陸上部の部長は最後の試合で素晴らしい成績を残し、有終の美を飾った。
彼女は、退職前にチームを率いて優秀賞を受賞し、有終の美を飾った。
最後のコンクールでは金賞をとって有終の美を飾りたい。
みんなで最後の試合に勝って有終の美を飾ろう。
最後が立派で華やかであったことを称えるときに使われます。
その他
「有終の美を飾る」という言い方もありますが、「飾る」をつけずに使うこともあります。
例文で確認してみましょう。
娘の有終の美を見届けるために卒業コンサートの鑑賞に行く。
最後にこの結果を出せたことは有終の美といえるだろう。
先輩は有終の美となる成績を残して引退された。
やはり、最後が立派である意味で使われます。
「有終の美」言い換え表現【類語】
「有終の美」の類語表現をご紹介します。
最後が立派である様子を表現する言葉があげられます。
- 大団円(だいだんえん)を迎える
- 掉尾(ちょうび)を飾る
- 花道を飾る
大団円を迎える
「大団円(だいだんえん)」は、演劇や小説などの最後の場面で、全てがめでたく収まる結末という意味があります。
【例文:大団円】
読んでいた物語が大団円を迎えた。
ハッピーエンドと似たニュアンスで使われます。
掉尾を飾る
「掉尾(ちょうび)」は、最後になって勢いが盛んになることです。
【例文:掉尾を飾る】
年末の締めくくりの行事をしっかり行い、今年の掉尾を飾りましょう。
最後が盛り上がって終わる様子を表します。
花道を飾る
「花道」には、人に惜しまれて引退する時という意味もあります。
【例文:花道を飾る】
彼女は、素晴らしいパフォーマンスを披露し、引退の花道を飾った。
最後が素晴らしく、惜しまれて華々しく引退するときに使われます。
「有終の美」の由来【語源】
有終の美の「有終」の語源は、中国です。
中国最古の詩集「詩経」に、次の文章があります。
放蕩上帝、下民之辟。
疾威上帝、其命多辟。
天生烝民、其命匪諶。
靡不有初、鮮克有終。
[引用]「詩経」大雅・蕩
最後の一文が、次の意味を表しています。
- 初めは良いが、終わりまで全うする者は少ない。
上記が転じて、「有終」が「終わりを全うすること」という意味に使われるようになりました。
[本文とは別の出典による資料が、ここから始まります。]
/-- Settles O8: the bound is tested before the advance, and the word decoded after it. -/
theorem fetchAndDecodeFaults : Obligations.FetchAndDecodeFaults := by
  intro s hr
  constructor
  · intro hout
    exact step_of_outOfBounds hr (Nat.not_le.mpr hout)
  · intro hb hd
    rw [← fetchWord_eq_ofNat] at hd
    exact step_of_illegal hr hb hd

/-- Settles O9: the step of a halted state is that state, and its fault is the result. -/
theorem haltedCycleReturnsSameFault : Obligations.HaltedCycleReturnsSameFault := by
  intro s f hr
  rw [perform_cycle (step_halted hr), cycleResult, hr]

/-- Settles O10: the least key that is down is the one the waiting cycle finds, and with none down it finds none. -/
theorem waitingCycle : Obligations.WaitingCycle := by
  intro s t hr
  constructor
  · intro k hk hleast
    refine ⟨_, step_waiting_of_key hr (firstKeyDown_eq_some.mpr ⟨hk, hleast⟩), ?value, s.writeV_regsExcept t _, rfl,
      by constructor <;> simp⟩
    case value =>
      rw [State.setRunState_v, State.getElem_writeV_same]
      exact Nat.mod_eq_of_lt (by omega)
  · intro hnone
    exact step_waiting_of_no_key hr (firstKeyDown_eq_none.mpr hnone)

/-! ## Faults of a running cycle (60_exceptions.md R226) -/

/-- What an instruction does to the run state: nothing, or it waits for a key, or its own check faults before any
write. -/
theorem exec_runState_cases {i : Instr} {s t : State} (h : exec i s = .next t) :
    t.runState = s.runState ∨ (∃ x, i = .waitKey x ∧ t.runState = .waitingForKey x) ∨
      ∃ f, t = s.setRunState (.halted f) := by
  have hcheck {c : Bool} {f : FaultKind} {u : State} (h : check c f s u = .next t) (hu : u.runState = s.runState) :
      t.runState = s.runState ∨ (∃ x, i = .waitKey x ∧ t.runState = .waitingForKey x) ∨
        ∃ f, t = s.setRunState (.halted f) := by
    obtain ⟨-, rfl⟩ | ⟨-, rfl⟩ := check_eq_next.mp h
    · exact .inl hu
    · exact .inr (.inr ⟨f, rfl⟩)
  cases i with
  | call nnn =>
    by_cases hsp : s.sp.val = 16
    · cases (exec_call_full nnn s hsp).symm.trans h
      exact .inr (.inr ⟨_, rfl⟩)
    · cases (exec_call_of_lt nnn s (by omega)).symm.trans h
      exact .inl rfl
  | ret =>
    by_cases hsp : s.sp.val = 0
    · cases (exec_ret_empty s hsp).symm.trans h
      exact .inr (.inr ⟨_, rfl⟩)
    · cases (exec_ret_of_pos s (by omega)).symm.trans h
      exact .inl rfl
  | draw | storeBcd | storeRegs | loadRegs => exact hcheck h rfl
  | waitKey x =>
    cases h
    exact .inr (.inl ⟨x, rfl, rfl⟩)
  | _ => exact .inl ((exec_sameExcept h).runState (by simp [touches]))

/-- An instruction of a running block that faults changes the run state alone. -/
theorem exec_halted {i : Instr} {s t : State} {f : FaultKind} (hr : s.runState = .running) (h : exec i s = .next t)
    (ht : t.runState = .halted f) : t = s.setRunState (.halted f) := by
  obtain hkeep | ⟨x, -, hwait⟩ | ⟨g, rfl⟩ := exec_runState_cases h
  · exact absurd (hr.symm.trans (hkeep.symm.trans ht)) nofun
  · exact absurd (hwait.symm.trans ht) nofun
  · rw [← ht]
    rfl

/-- Settles O12: the fetch faults with pc left, the decode with pc advanced, and an instruction that faults changes the
run state alone. -/
theorem faultsArePrecise : Obligations.FaultsArePrecise := by
  intro s t f hr h ht
  obtain ⟨hout, rfl⟩ | ⟨hb, -, rfl⟩ | ⟨hb, i, -, hexec⟩ := step_running_cases hr h
  · exact ⟨s.setPc_setRunState_sameExcept s.pc _, (if_neg (Nat.not_le.mpr hout)).symm⟩
  · exact ⟨s.setPc_setRunState_sameExcept (s.pc + 2) _, (if_pos hb).symm⟩
  · obtain rfl := exec_halted (s := s.advance) hr hexec ht
    exact ⟨s.setPc_setRunState_sameExcept (s.pc + 2) _, (if_pos hb).symm⟩

/-! ## What a step may change -/

/-- What is the same but for some parts after a new pc is the same but for pc and those parts. -/
theorem SameExcept.of_setPc {ps : List Part} {s t : State} {w : Word} (h : SameExcept ps (s.setPc w) t) :
    SameExcept (.pc :: ps) s t where
  v hp := h.v (List.not_mem_of_not_mem_cons hp)
  i hp := h.i (List.not_mem_of_not_mem_cons hp)
  pc hp := absurd List.mem_cons_self hp
  stack hp := h.stack (List.not_mem_of_not_mem_cons hp)
  sp hp := h.sp (List.not_mem_of_not_mem_cons hp)
  dt hp := h.dt (List.not_mem_of_not_mem_cons hp)
  st hp := h.st (List.not_mem_of_not_mem_cons hp)
  keys hp := h.keys (List.not_mem_of_not_mem_cons hp)
  fb hp := h.fb (List.not_mem_of_not_mem_cons hp)
  mem hp := h.mem (List.not_mem_of_not_mem_cons hp)
  runState hp := h.runState (List.not_mem_of_not_mem_cons hp)
  rngPos hp := h.rngPos (List.not_mem_of_not_mem_cons hp)

/-- The frame of a step: a running cycle changes pc and what its instruction touches, and every other step pc, the
registers and the run state at most. -/
theorem step_frame {s t : State} (h : step s = .next t) :
    (s.runState = .running ∧ ∃ i, decode (fetchWord s) = .ok i ∧ SameExcept (.pc :: touches i) s t) ∨
      SameExcept [.pc, .v, .runState] s t := by
  cases hr : s.runState with
  | running =>
    obtain ⟨-, rfl⟩ | ⟨-, -, rfl⟩ | ⟨-, i, hd, hexec⟩ := step_running_cases hr h
    · exact .inr (by constructor <;> simp)
    · exact .inr (by constructor <;> simp)
    · exact .inl ⟨rfl, i, hd, (exec_sameExcept hexec).of_setPc⟩
  | waitingForKey x =>
    obtain ⟨k, -, rfl⟩ | ⟨-, rfl⟩ := step_waiting_cases hr h
    · exact .inr (by constructor <;> simp)
    · exact .inr (by constructor <;> simp)
  | halted f =>
    obtain rfl := Host.Outcome.next.inj ((step_halted hr).symm.trans h)
    exact .inr (by constructor <;> simp)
そこに「美」を加えて、「有終の美」という言葉になりました。
ちなみに詩経には、周王朝の安定した時代から、混乱する末期までの詩が収められています。
詩経の詩はいずれも作者不詳ですが、孔子が編纂したといわれています。
「有終の美」の英語表現
「有終の美」は、英語では次のように表現します。
- done to perfection
- bring〜to a successful conclusion
例文で確認してみましょう。
【例文:有終の美を飾るの英語表現】
I did it to perfection.
意味:私は完璧にやり遂げた。
↓
私は有終の美を飾った。
【例文:有終の美を飾るの英語表現】
He brought the project to a successful conclusion.
意味:彼はそのプロジェクトを成功裏な結果へと導いた。
↓
彼はそのプロジェクトの有終の美を飾った。
【注意点】冠婚葬祭での使用は避ける
「有終の美」は、「最後を立派に仕上げる」というポジティブな意味がありますが、冠婚葬祭での使用は避けたほうが無難です。
「有終の美」は、弔事のような悲しみの場面にはふさわしくありません。
また、終わりを意味する言葉であるため、慶事にもふさわしくありません。
「有終の美」は、弔辞や祝辞で使わないように気をつけましょう。
「有終の美」と表現してみよう
「有終の美」が使えると、表現の幅が広がります。
〇〇さんは、素晴らしい成績で最後まで立派な結果を残しました。
↓
〇〇さんは、素晴らしい成績で有終の美を飾りました。
「有終の美」を使うと、華々しい最後であったことがニュアンスとして伝わります。
小さなことですが、一つひとつの表現の意味を正しく理解して、自信をもって使えるようになりましょう。